Przeciw Ojczyźnie
Kolejne zmiany w świecie Lewantu przyniosła ucieczka z Rzymu Demetriusza, syna Seleukosa. Przebywał on w Rzymie jako zakładnik od 176 roku. Dwukrotnie prosił senat o obwołane go królem Syrii. Gdy to nie odniosło skutku w 161 roku, przy pomocy Polibiusza zbiegł z Rzymu. Udało mu się też zgromadzić wokół siebie sporą grupę żołnierzy. Wraz z nimi dotarł do Typolisu. Tam ogłosił się królem.

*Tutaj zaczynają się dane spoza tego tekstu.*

-- ==== Sys2Proof/Laws/State.lean ====
section
/-! SUPPORT. One lemma per field per update of State, so that no proof unfolds a record update. -/

namespace Sys2Proof.Machine

/-! ### setIn -/

@[simp] theorem State.setIn_inBuf (s : State) (v : List Byte) : (s.setIn v).inBuf = v := rfl
@[simp] theorem State.setIn_freq (s : State) (v : List Byte) : (s.setIn v).freq = s.freq := rfl
@[simp] theorem State.setIn_ord (s : State) (v : List Byte) : (s.setIn v).ord = s.ord := rfl
@[simp] theorem State.setIn_node (s : State) (v : List Byte) : (s.setIn v).node = s.node := rfl
@[simp] theorem State.setIn_pq (s : State) (v : List Byte) : (s.setIn v).pq = s.pq := rfl
@[simp] theorem State.setIn_ct (s : State) (v : List Byte) : (s.setIn v).ct = s.ct := rfl
@[simp] theorem State.setIn_ctOrd (s : State) (v : List Byte) : (s.setIn v).ctOrd = s.ctOrd := rfl
@[simp] theorem State.setIn_bits (s : State) (v : List Byte) : (s.setIn v).bits = s.bits := rfl
@[simp] theorem State.setIn_pad (s : State) (v : List Byte) : (s.setIn v).pad = s.pad := rfl
@[simp] theorem State.setIn_pay (s : State) (v : List Byte) : (s.setIn v).pay = s.pay := rfl
@[simp] theorem State.setIn_out (s : State) (v : List Byte) : (s.setIn v).out = s.out := rfl
@[simp] theorem State.setIn_fault (s : State) (v : List Byte) : (s.setIn v).fault = s.fault := rfl
@[simp] theorem State.setIn_finfo (s : State) (v : List Byte) : (s.setIn v).finfo = s.finfo := rfl
@[simp] theorem State.setIn_done (s : State) (v : List Byte) : (s.setIn v).done = s.done := rfl
@[simp] theorem State.setIn_lastop (s : State) (v : List Byte) : (s.setIn v).lastop = s.lastop := rfl
@[simp] theorem State.setIn_cfg (s : State) (v : List Byte) : (s.setIn v).cfg = s.cfg := rfl
@[simp] theorem State.setIn_pending (s : State) (v : List Byte) : (s.setIn v).pending = s.pending := rfl
@[simp] theorem State.setIn_rdata (s : State) (v : List Byte) : (s.setIn v).rdata = s.rdata := rfl

/-! ### setFreq -/

@[simp] theorem State.setFreq_inBuf (s : State) (f : SymTab Word) (o : List Byte) : (s.setFreq f o).inBuf = s.inBuf := rfl
@[simp] theorem State.setFreq_freq (s : State) (f : SymTab Word) (o : List Byte) : (s.setFreq f o).freq = f := rfl
@[simp] theorem State.setFreq_ord (s : State) (f : SymTab Word) (o : List Byte) : (s.setFreq f o).ord = o := rfl
@[simp] theorem State.setFreq_node (s : State) (f : SymTab Word) (o : List Byte) : (s.setFreq f o).node = s.node := rfl
@[simp] theorem State.setFreq_pq (s : State) (f : SymTab Word) (o : List Byte) : (s.setFreq f o).pq = s.pq := rfl
@[simp] theorem State.setFreq_ct (s : State) (f : SymTab Word) (o : List Byte) : (s.setFreq f o).ct = s.ct := rfl
@[simp] theorem State.setFreq_ctOrd (s : State) (f : SymTab Word) (o : List Byte) : (s.setFreq f o).ctOrd = s.ctOrd := rfl
@[simp] theorem State.setFreq_bits (s : State) (f : SymTab Word) (o : List Byte) : (s.setFreq f o).bits = s.bits := rfl
@[simp] theorem State.setFreq_pad (s : State) (f : SymTab Word) (o : List Byte) : (s.setFreq f o).pad = s.pad := rfl
@[simp] theorem State.setFreq_pay (s : State) (f : SymTab Word) (o : List Byte) : (s.setFreq f o).pay = s.pay := rfl
@[simp] theorem State.setFreq_out (s : State) (f : SymTab Word) (o : List Byte) : (s.setFreq f o).out = s.out := rfl
@[simp] theorem State.setFreq_fault (s : State) (f : SymTab Word) (o : List Byte) : (s.setFreq f o).fault = s.fault := rfl
@[simp] theorem State.setFreq_finfo (s : State) (f : SymTab Word) (o : List Byte) : (s.setFreq f o).finfo = s.finfo := rfl
@[simp] theorem State.setFreq_done (s : State) (f : SymTab Word) (o : List Byte) : (s.setFreq f o).done = s.done := rfl
@[simp] theorem State.setFreq_lastop (s : State) (f : SymTab Word) (o : List Byte) : (s.setFreq f o).lastop = s.lastop := rfl
@[simp] theorem State.setFreq_cfg (s : State) (f : SymTab Word) (o : List Byte) : (s.setFreq f o).cfg = s.cfg := rfl
@[simp] theorem State.setFreq_pending (s : State) (f : SymTab Word) (o : List Byte) : (s.setFreq f o).pending = s.pending := rfl
@[simp] theorem State.setFreq_rdata (s : State) (f : SymTab Word) (o : List Byte) : (s.setFreq f o).rdata = s.rdata := rfl

/-! ### setTree -/

@[simp] theorem State.setTree_inBuf (s : State) (n : List Node) (q : List Nat) : (s.setTree n q).inBuf = s.inBuf := rfl
@[simp] theorem State.setTree_freq (s : State) (n : List Node) (q : List Nat) : (s.setTree n q).freq = s.freq := rfl
@[simp] theorem State.setTree_ord (s : State) (n : List Node) (q : List Nat) : (s.setTree n q).ord = s.ord := rfl
@[simp] theorem State.setTree_node (s : State) (n : List Node) (q : List Nat) : (s.setTree n q).node = n := rfl
@[simp] theorem State.setTree_pq (s : State) (n : List Node) (q : List Nat) : (s.setTree n q).pq = q := rfl
@[simp] theorem State.setTree_ct (s : State) (n : List Node) (q : List Nat) : (s.setTree n q).ct = s.ct := rfl
@[simp] theorem State.setTree_ctOrd (s : State) (n : List Node) (q : List Nat) : (s.setTree n q).ctOrd = s.ctOrd := rfl
@[simp] theorem State.setTree_bits (s : State) (n : List Node) (q : List Nat) : (s.setTree n q).bits = s.bits := rfl
@[simp] theorem State.setTree_pad (s : State) (n : List Node) (q : List Nat) : (s.setTree n q).pad = s.pad := rfl
@[simp] theorem State.setTree_pay (s : State) (n : List Node) (q : List Nat) : (s.setTree n q).pay = s.pay := rfl
@[simp] theorem State.setTree_out (s : State) (n : List Node) (q : List Nat) : (s.setTree n q).out = s.out := rfl
@[simp] theorem State.setTree_fault (s : State) (n : List Node) (q : List Nat) : (s.setTree n q).fault = s.fault := rfl
@[simp] theorem State.setTree_finfo (s : State) (n : List Node) (q : List Nat) : (s.setTree n q).finfo = s.finfo := rfl
@[simp] theorem State.setTree_done (s : State) (n : List Node) (q : List Nat) : (s.setTree n q).done = s.done := rfl
@[simp] theorem State.setTree_lastop (s : State) (n : List Node) (q : List Nat) : (s.setTree n q).lastop = s.lastop := rfl
@[simp] theorem State.setTree_cfg (s : State) (n : List Node) (q : List Nat) : (s.setTree n q).cfg = s.cfg := rfl
@[simp] theorem State.setTree_pending (s : State) (n : List Node) (q : List Nat) : (s.setTree n q).pending = s.pending := rfl
@[simp] theorem State.setTree_rdata (s : State) (n : List Node) (q : List Nat) : (s.setTree n q).rdata = s.rdata := rfl
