-- ==== Sys2Proof/Laws/PerInstr.lean ====
section
/-! SUPPORT. The statement family RoundTrip, made per instruction: what R70 and R72 say of each command's word. -/

namespace Sys2Proof.Laws.RoundTrip

/-- A command is well formed, its word has `rsv = 0` and its opcode in bits 7:0 (R70, R72), and it decodes to the command. -/
def Statement (i : Instr) : Prop :=
  i.wellFormed = true ∧ rsvField (encode i) = 0 ∧ opField (encode i) = opcode i ∧ decode (encode i) = .ok i

theorem nop : Statement .nop := ⟨rfl, rfl, rfl, rfl⟩
theorem rst : Statement .rst := ⟨rfl, rfl, rfl, rfl⟩
theorem inclr : Statement .inclr := ⟨rfl, rfl, rfl, rfl⟩
theorem freq : Statement .freq := ⟨rfl, rfl, rfl, rfl⟩
theorem tinit : Statement .tinit := ⟨rfl, rfl, rfl, rfl⟩
theorem tmerge : Statement .tmerge := ⟨rfl, rfl, rfl, rfl⟩
theorem tbuild : Statement .tbuild := ⟨rfl, rfl, rfl, rfl⟩
theorem assign : Statement .assign := ⟨rfl, rfl, rfl, rfl⟩
theorem apply : Statement .apply := ⟨rfl, rfl, rfl, rfl⟩
theorem decode : Statement .decode := ⟨rfl, rfl, rfl, rfl⟩
theorem pack : Statement .pack := ⟨rfl, rfl, rfl, rfl⟩
theorem unpack : Statement .unpack := ⟨rfl, rfl, rfl, rfl⟩
theorem ser : Statement .ser := ⟨rfl, rfl, rfl, rfl⟩
theorem deser : Statement .deser := ⟨rfl, rfl, rfl, rfl⟩
theorem compress : Statement .compress := ⟨rfl, rfl, rfl, rfl⟩
theorem decompress : Statement .decompress := ⟨rfl, rfl, rfl, rfl⟩

end Sys2Proof.Laws.RoundTrip
end

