theorem mergeLoop_filterMap_leafSym (fuel : Nat) (arena : List Node) (q : List Nat) :
    (mergeLoop fuel arena q).1.filterMap leafSym = arena.filterMap leafSym := by
  induction fuel generalizing arena q with
  | zero => rfl
  | succ fuel ih =>
    by_cases hd : treeDone arena q
    · rw [mergeLoop_of_treeDone hd]
    · rw [mergeLoop_succ_of_not_treeDone (Bool.eq_false_iff.mpr hd), ih, mergeOnce_filterMap_leafSym]

theorem treeLeaves_filterMap_leafSym (freq : SymTab Word) (ord : List Byte) :
    (treeLeaves freq ord).filterMap leafSym = ord := by
  rw [treeLeaves, List.filterMap_map]
  exact List.filterMap_some

theorem mergeLoop_tinit (freq : SymTab Word) (ord : List Byte) :
    ∃ arena q, mergeLoop ord.length (treeLeaves freq ord) (initialQueue (treeLeaves freq ord)) = (arena, q) ∧
      Finished arena q ord ∧ arena.filterMap leafSym = ord := by
  have hlen : (initialQueue (treeLeaves freq ord)).length = ord.length := by
    rw [(initialQueue_treeLeaves_perm freq ord).length_eq, List.length_range]
  refine ⟨_, _, rfl, mergeLoop_finished (forest_tinit freq ord) (Nat.le_of_eq hlen), ?_⟩
  rw [mergeLoop_filterMap_leafSym, treeLeaves_filterMap_leafSym]

theorem mergeLoopStage_eq (s : State) :
    mergeLoopStage s = .ok (s.setTree (mergeLoop s.ord.length s.node s.pq).1 (mergeLoop s.ord.length s.node s.pq).2) :=
  rfl

theorem assignStage_of_treeDone {s : State} (hd : treeDone s.node s.pq = true) :
    assignStage s = .ok (s.setTable (assignTable s.node s.pq).1 (assignTable s.node s.pq).2) := by
  rcases assignStage_cases s with ⟨-, hok⟩ | ⟨hnot, -⟩
  · exact hok
  · rw [hd] at hnot
    cases hnot

/-- TBUILD never faults: it leaves a complete tree over ORD, whose leaves stand in the order of ORD, and that tree's
table (R108). -/
theorem tbuildStage_finished (s : State) :
    ∃ arena q, Finished arena q s.ord ∧ arena.filterMap leafSym = s.ord ∧
      tbuildStage s = .ok ((s.setTree arena q).setTable (assignTable arena q).1 (assignTable arena q).2) := by
  obtain ⟨arena, q, hloop, hfin, hsyms⟩ := mergeLoop_tinit s.freq s.ord
  have hmerge := mergeLoopStage_eq
    (s.setTree (treeLeaves s.freq s.ord) (initialQueue (treeLeaves s.freq s.ord)))
  rw [State.setTree_ord, State.setTree_node, State.setTree_pq, hloop] at hmerge
  exact ⟨arena, q, hfin, hsyms, andThen_ok.mpr ⟨_, tinitStage_eq s,
    andThen_ok.mpr ⟨_, hmerge, assignStage_of_treeDone hfin.treeDone_eq_true⟩⟩⟩

/-- The state that TBUILD leaves when no fault is recorded (R74, R108). -/
theorem exec_tbuild_of_no_fault {s t : State} (hs : s.fault = none) (h : exec .tbuild s = .next t) :
    ∃ arena q, Finished arena q s.ord ∧ arena.filterMap leafSym = s.ord ∧
      t = ((s.setTree arena q).setTable (assignTable arena q).1 (assignTable arena q).2).complete (opcode .tbuild) := by
  obtain ⟨arena, q, hfin, hsyms, hbody⟩ := tbuildStage_finished s
  rw [exec_eq_runCommand (by decide), State.runCommand_ok (body := bodyOf .tbuild) hs hbody] at h
  exact ⟨arena, q, hfin, hsyms, (Host.Outcome.next.inj h).symm⟩

/-! ### The codes of a complete tree -/

/-- The paths of a complete tree of at most 256 leaves have at most `256 * 257 / 2 - 1` bits together. -/
theorem Finished.sum_codes_length_le {arena : List Node} {q : List Nat} {syms : List Byte}
    (hd : Finished arena q syms) (hsyms : syms.length ≤ 256) {root : Nat} (hroot : treeRoot arena q = some root) :
    ((codesBelow arena.length arena root []).map fun e => e.2.length).sum ≤ 32895 := by
  cases hd with
  | empty => cases hroot
  | @single h a s f g hh ha hlt =>
    obtain rfl : h = root := Option.some.inj ((treeRoot_singleton (by rw [isInternalAt, hh])).symm.trans hroot)
    obtain ⟨fuel, hfuel⟩ : ∃ fuel, arena.length = fuel + 2 :=
      ⟨arena.length - 2, by have := (List.getElem?_eq_some_iff.mp hh).1; omega⟩
    rw [hfuel, codesBelow, hh]
    simp only [codesBelow, ha]
    change 1 ≤ 32895
    decide
  | @tree h l r syms ht hperm =>
    obtain rfl : h = root := Option.some.inj ((treeRoot_singleton ht.isInternalAt_node).symm.trans hroot)
    have hbound := (CodeTree.node l r).sum_codes_length_le []
    have hsq : syms.length * (syms.length + 1) ≤ 256 * 257 := Nat.mul_le_mul hsyms (by omega)
    rw [hperm.length_eq, List.length_nil, Nat.mul_zero] at hbound
    rw [ht.codesBelow_eq ht.lt_length]
    omega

Demetriusz następnie wyruszył w kierunku Antiochii. Jego celem było przejęcie władzy nad tym miastem. W swych zamiarach mógł liczyć na poparcie ludu, gdyż rządy Lizjasza oraz współpracujących z nim skarbnika Heraklidesa i jego brata Timarchosa, wywoływały powszechne oburzenie. Stąd zbiegłego z Rzymu potomka Seleukosa maszerującego wraz z wojskiem ku stolicy witano jak wybawcę. Od tego czasu zaczęto go określać tytułem Soter, oznaczającym w grece zbawcę. Gdy Demetriusz zdobył pałac w stolicy, przekazano mu wiadomość o pojmaniu Antiocha i Lizjasza i zapytano go, czy chce, aby przyprowadzono ich do niego. Zaprzeczył, stwierdzając, że nie chce ich wiedzieć. Słowa nowego władcy doskonale zrozumiano. Pochwyconych zgładzono w jednej chwili. Tym samym nic już nie stało na przeszkodzie do objęcia tronu przez Demetriusza. Jednocześnie nikt, a szczególnie rzymski senat, nie mógł zarzucić nowemu władcy, że wydał rozkaz zabicia swych przeciwników. Mimo to Demietriusz przez pewien czas musiał starać się o uznanie jego władzy przez Rzymian. Na początku, gdy słyszał o komisji delegowanej przez senat dla zbadania spraw, jakie rozegrały się w Antiochii, wysłał na jej spotkanie poselstwo. To nie przyniosło skutku, gdyż nikt nie chciał rozmawiać z jego przedstawicielami. Niezrażony wyprawił jeszcze jedno poselstwo. I tym razem bezskutecznie. Ostatecznie musiał czekać dwa lata na zatwierdzenie jego władzy przez senat. Pomogli mu w tym przyjaciele, wysłani pochlebcy oraz przekazane do Rzymu dary. W swych staraniach o tron był jednak jedynym. Podobne zabiegi czynili skarbnik Timarchos oraz zarządca Kommageny Ptolemeusz.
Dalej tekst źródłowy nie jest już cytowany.